Data for processing:
+++

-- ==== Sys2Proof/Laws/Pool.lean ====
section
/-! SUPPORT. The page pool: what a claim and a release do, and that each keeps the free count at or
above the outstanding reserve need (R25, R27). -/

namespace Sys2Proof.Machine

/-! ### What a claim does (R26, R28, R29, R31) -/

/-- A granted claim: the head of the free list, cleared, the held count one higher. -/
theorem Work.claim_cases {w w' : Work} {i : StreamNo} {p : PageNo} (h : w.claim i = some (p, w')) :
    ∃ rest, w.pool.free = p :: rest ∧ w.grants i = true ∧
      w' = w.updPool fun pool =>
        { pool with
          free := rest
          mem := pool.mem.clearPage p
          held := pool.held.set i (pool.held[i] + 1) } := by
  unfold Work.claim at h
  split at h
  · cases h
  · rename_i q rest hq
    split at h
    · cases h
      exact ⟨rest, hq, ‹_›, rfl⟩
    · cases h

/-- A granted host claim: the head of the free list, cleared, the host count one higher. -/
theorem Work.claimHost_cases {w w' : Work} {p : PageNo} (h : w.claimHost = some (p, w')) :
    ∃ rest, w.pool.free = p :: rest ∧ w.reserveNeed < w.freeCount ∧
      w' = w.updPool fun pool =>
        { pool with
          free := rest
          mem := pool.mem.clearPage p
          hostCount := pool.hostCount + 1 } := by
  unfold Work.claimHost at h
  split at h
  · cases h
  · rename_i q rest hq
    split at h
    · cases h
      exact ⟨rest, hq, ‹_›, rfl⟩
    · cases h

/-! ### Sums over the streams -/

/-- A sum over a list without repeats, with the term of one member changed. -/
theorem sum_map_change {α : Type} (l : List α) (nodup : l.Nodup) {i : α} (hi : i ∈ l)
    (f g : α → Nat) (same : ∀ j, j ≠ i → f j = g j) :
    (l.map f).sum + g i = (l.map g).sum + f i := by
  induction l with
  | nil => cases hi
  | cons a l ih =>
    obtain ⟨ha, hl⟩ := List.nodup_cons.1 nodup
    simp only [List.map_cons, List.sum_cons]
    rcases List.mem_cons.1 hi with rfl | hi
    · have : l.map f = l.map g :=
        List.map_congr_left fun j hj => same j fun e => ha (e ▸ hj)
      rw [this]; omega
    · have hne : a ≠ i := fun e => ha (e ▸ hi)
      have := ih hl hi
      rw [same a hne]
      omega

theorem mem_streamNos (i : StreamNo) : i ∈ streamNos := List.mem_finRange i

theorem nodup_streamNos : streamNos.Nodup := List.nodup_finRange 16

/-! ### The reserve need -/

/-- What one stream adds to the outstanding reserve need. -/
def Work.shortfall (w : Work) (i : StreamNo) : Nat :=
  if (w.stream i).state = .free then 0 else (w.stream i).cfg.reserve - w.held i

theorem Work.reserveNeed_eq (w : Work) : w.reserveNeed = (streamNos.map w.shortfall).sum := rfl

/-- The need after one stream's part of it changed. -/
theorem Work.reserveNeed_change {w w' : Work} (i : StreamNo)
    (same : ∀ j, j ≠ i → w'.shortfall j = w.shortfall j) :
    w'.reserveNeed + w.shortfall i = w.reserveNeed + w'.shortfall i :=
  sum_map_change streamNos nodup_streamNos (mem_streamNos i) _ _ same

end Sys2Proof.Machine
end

+++

Problem requirements:
Look above for the line holding "List α) (nodup" and the line holding "reserve need -/", then output exactly those two lines and every line between them, nothing more.

Your response:
theorem sum_map_change {α : Type} (l : List α) (nodup : l.Nodup) {i : α} (hi : i ∈ l)
    (f g : α → Nat) (same : ∀ j, j ≠ i → f j = g j) :
    (l.map f).sum + g i = (l.map g).sum + f i := by
  induction l with
  | nil => cases hi
  | cons a l ih =>
    obtain ⟨ha, hl⟩ := List.nodup_cons.1 nodup
    simp only [List.map_cons, List.sum_cons]
    rcases List.mem_cons.1 hi with rfl | hi
    · have : l.map f = l.map g :=
        List.map_congr_left fun j hj => same j fun e => ha (e ▸ hj)
      rw [this]; omega
    · have hne : a ≠ i := fun e => ha (e ▸ hi)
      have := ih hl hi
      rw [same a hne]
      omega

theorem mem_streamNos (i : StreamNo) : i ∈ streamNos := List.mem_finRange i

theorem nodup_streamNos : streamNos.Nodup := List.nodup_finRange 16

/-! ### The reserve need -/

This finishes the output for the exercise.